The would work with a wooden fence, but you have to bolt the metal tubing on the frame for the gate, and then the wheels bolt on said frame to ride along the tubing to retract. If you want an example how the rolling gate works, head to your local airport. Otherwise, use a gate with a wheel on the bottom to help allow it to be pulled out of the way.


----------



## Knucklez (Oct 21, 2007)

I found lots of U-channel at HomeDepot, and even a wheel that looked like it could work great. A wheel from scaffolding set. It is nice because it is heavy duty, rated for outdoors, cost effective and already mounted for insertion into a pipe (which would get bolted to the side of my rolling gate).

now i need to find a pole and a spring, so that this wheel can have some bounce. any suggestion?

I saw a big spring in the fence gate section of HD, so that could work.. ..


----------



## High Gear (Nov 30, 2009)

You'll have to post a pic when your done.

Previous home I put a swing out gate with roller for a parking pad , used a farm gate/latch and wheel.

The gate had alternating boards just like the fence it was attached to and worked pretty slick.


----------



## Knucklez (Oct 21, 2007)

i will.. but this project is low on the priority list. may not happen until next spring. depends. but anyway, for now i am thinking of forgetting about the spring. if it turns out i need one, then i'll think of it at that time.


----------



## orange (Feb 19, 2008)

I found these after reading your post. Maybe they'll spark some ideas.

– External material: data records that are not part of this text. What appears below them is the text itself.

/-- IADD, ISUB (R395). -/
def shAdd : Shape := { dab with types := allInt, sat := true }
/-- IABS (R395). -/
def shAbs : Shape := { da with types := [0, 1, 2, 3], sat := true }
/-- IMIN, IMAX (R395). -/
def shMinMax : Shape := { dab with types := allInt }
/-- The shifts (R440): the amount is B[7:0] of one register, whatever the type (R441). -/
def shShift : Shape := { dab with types := allInt, b := .src .one }
/-- IADDC (R397): C names a predicate. -/
def shAddc : Shape := { dab with types := int3264, opx := [0, 1, 2, 3], c := .num 12 }
/-- IMULHI (R400). -/
def shMulhi : Shape := { dab with types := int3264 }
/-- IMAD (R400). -/
def shMad : Shape := { dab with types := int3264, sat := true, c := .src .byTy }
/-- ICMP (R398). -/
def shIcmp : Shape := { u := true, types := allInt, a := .src .byTy, b := .src .byTy }
/-- IDOT4, QDOT4 (R399, R431). -/
def shDot : Shape := { dab with types := [2], sat := true, opx := [0, 1, 2, 3], c := .src .one }
/-- AND, OR, XOR (R348). -/
def shLogic : Shape := { dab with types := int3264 }
/-- NOT, MOV (R348, R423). -/
def shNot : Shape := { da with types := int3264 }
/-- BFX, BFI (R359). -/
def shBf : Shape := { dab with types := [2, 6], c := .src .one }
/-- BREV (R364). -/
def shBrev : Shape := { da with types := [6, 7] }
/-- CLZ, POPC (R364): a 32-bit destination. -/
def shClz : Shape := { da with types := [6, 7], d := .dst .one }
/-- SEL (R442): C names a predicate. -/
def shSel : Shape := { dab with types := int3264, c := .num 12 }
/-- FADD, FSUB, FMUL (R381). -/
def shFadd : Shape := { dab with cls := .float, types := [0, 2, 3], rnd := true, sat := true }
/-- FFMA (R381). -/
def shFfma : Shape := { shFadd with opx := [0, 1, 2, 3], c := .src .byTy }
/-- FMIN, FMAX (R381). -/
def shFmin : Shape := { dab with cls := .float, types := [0, 1, 2, 3] }
/-- FCMP (R384). -/
def shFcmp : Shape := { cls := .float, u := true, types := [0, 1, 2, 3], a := .src .byTy, b := .src .byTy }
/-- FDIV (R385). -/
def shFdiv : Shape := { dab with cls := .float, la := true, types := [0, 1], rnd := true, sat := true }
/-- FSQRT (R385). -/
def shFsqrt : Shape := { da with cls := .float, la := true, types := [0, 1], rnd := true, sat := true }
/-- FRCP, FRSQ, FEXP2, FLOG2 (R385). -/
def shFsfu : Shape := { shFsqrt with types := [0] }
/-- VFMA2 (R459). -/
def shVfma2 : Shape :=
  { dab with cls := .float, types := [2, 3], rnd := true, sat := true, opx := [0, 1, 2, 3], c := .src .one }
/-- DADD (R374). -/
def shDadd : Shape := { dab with cls := .float, types := [1], rnd := true, sat := true, opx := [0, 1] }
/-- DMUL (R374). -/
def shDmul : Shape := { shDadd with opx := [0] }
/-- DFMA (R374). -/
def shDfma : Shape := { shDadd with opx := [0, 1, 2, 3], c := .src .byTy }
/-- SLADD (R445). -/
def shSladd : Shape := { dab with cls := .sli, la := true, types := [0, 1], opx := [0, 1] }
/-- SLMUL (R445). -/
def shSlmul : Shape := { shSladd with opx := [0] }
/-- SLRCP (R445). -/
def shSlrcp : Shape := { da with cls := .sli, types := [0, 1] }
/-- SLCMP (R445). -/
def shSlcmp : Shape := { cls := .sli, u := true, types := [0, 1], a := .src .one, b := .src .one }
/-- FACQ (R378): A is a bank number. -/
def shFacq (opx : Nat) : Shape := { opx := [opx], d := .sreg .one, a := .num 32 }
/-- FREL (R378). -/
def shFrel (opx : Nat) : Shape := { opx := [opx], a := .num 32 }
/-- BANKMODE, set form (R355). -/
def shBankmode : Shape := { d := .sreg .one, a := .sreg .one, b := .sreg .one }
/-- BANKMODE.Q (R355). -/
def shBankmodeQ : Shape := { opx := [1], d := .sreg .one, a := .sreg .one }
/-- PGPIN, PGUNPIN (R426). -/
def shPgpin : Shape := { a := .sreg .one, b := .sreg .one }
/-- SHFL (R443): the selector may be an S register. -/
def shShfl : Shape :=
  { types := int3264, opx := [0, 1, 2, 3], d := .vreg .byTy, a := .vreg .byTy, b := .src .one }
/-- BRX (R362). -/
def shBrx : Shape := { a := .src .one }
/-- CQW (R368): D is a slot number. -/
def shCqw : Shape := { d := .num 4, a := .sreg .two }
/-- CWAIT (R372): A is a counter number. -/
def shCwait : Shape := { la := true, a := .num 16, b := .sreg .two }
/-- MZERO (R418). -/
def shMzero : Shape := { d := .num 256 }
/-- MLDA (R418). -/
def shMlda : Shape := { d := .num 256, a := .num 256 }
/-- MMA (R418). -/
def shMma : Shape := { d := .num 256, a := .num 256, b := .num 256, c := .sreg .one }
/-- MSTORE (R418). -/
def shMstore : Shape := { opx := [0, 1], d := .num 256, a := .num 256 }
/-- MCOMMIT (R415). -/
def shMcommit : Shape := { d := .sreg .one }
/-- TINV (R455). -/
def shTinv : Shape := { d := .num 256 }
/-- BOOST (R361). -/
def shBoost (opx : Nat) : Shape := { opx := [opx], d := .sreg .one, a := .sreg .one, b := .sreg .one }
/-- THERM (R457). -/
def shTherm : Shape := { d := .sreg .one, a := .sreg .one }
/-- WRD (R462). -/
def shWrd : Shape := { d := .sreg .two, a := .sreg .one, b := .sreg .one }

/-! ### Words whose fields depend on one another -/

/-- Conditions of FCMP and SLCMP (R337). -/
def ccFloat : List Nat := [0, 1, 2, 3, 4, 5, 10, 11]
/-- Conditions of ICMP in layout CMP (R337). -/
def ccInt : List Nat := [0, 1, 2, 3, 4, 5]

/-- CVT's class bits: DCL is bit 22 and SCL bit 21 of the word, bits 1 and 0 of field B (R369). -/
def cvtDcl (f : RegF) : Bool := f.b.getLsbD 1
def cvtScl (f : RegF) : Bool := f.b.getLsbD 0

http://www.youtube.com/watch?v=LNf2_DHKXSI
http://www.buildeazy.com/workshop/sliding-gate-1.html

Seems there are many suppliers for chain link fences/gates -- some of the pieces may be applicable to your project.
Good luck.


----------



## Knucklez (Oct 21, 2007)

thanks, definitely some good ideas there!

Knucklez


----------



## Patrickmurtaugh (Dec 2, 2012)

*did you ever finished your rolling fence gate?*

I am looking to do a similar project in my backyard and would love to hear how yours turned out.


----------



## Knucklez (Oct 21, 2007)

i abandoned the idea because too complicated to implement in my situation because of uneven soil and difficulty sourcing adequate rolling fence parts (not chain link fence parts which are easy to find). instead i went with wooden swing gate, fully cantilevered with NO wheels anywhere 

so far, i have installed the gate posts which are each 6x6 PT wood burried 4' and steel reinforced to protect against gate sag (recall fully cantilevered). i reinforced myself by going to a steel supply shop, ording 4 pieces of 1/4" thick steel 10' long by 2.5" wide then used drill press to drill holes in zig-zag pattern, spray painted with rustnoleum, then groved out my PT gate posts and inserted the steel, and screwed it in place. the steel will stop gate post from bending. that's as far as i got.. been like that for a few months.. working on other projects right now.


----------



## paulsmith544 (Dec 21, 2012)

Knucklez said:


> I found lots of U-channel at HomeDepot, and even a wheel that looked like it could work great. A wheel from scaffolding set. It is nice because it is heavy duty, rated for outdoors, cost effective and already mounted for insertion into a pipe (which would get bolted to the side of my rolling gate).
> 
> now i need to find a pole and a spring, so that this wheel can have some bounce. any suggestion?
> 
> I saw a big spring in the fence gate section of HD, so that could work.. ..



hmm there are not any suggestion but i also was saying the same thing but was a bit late ..


----------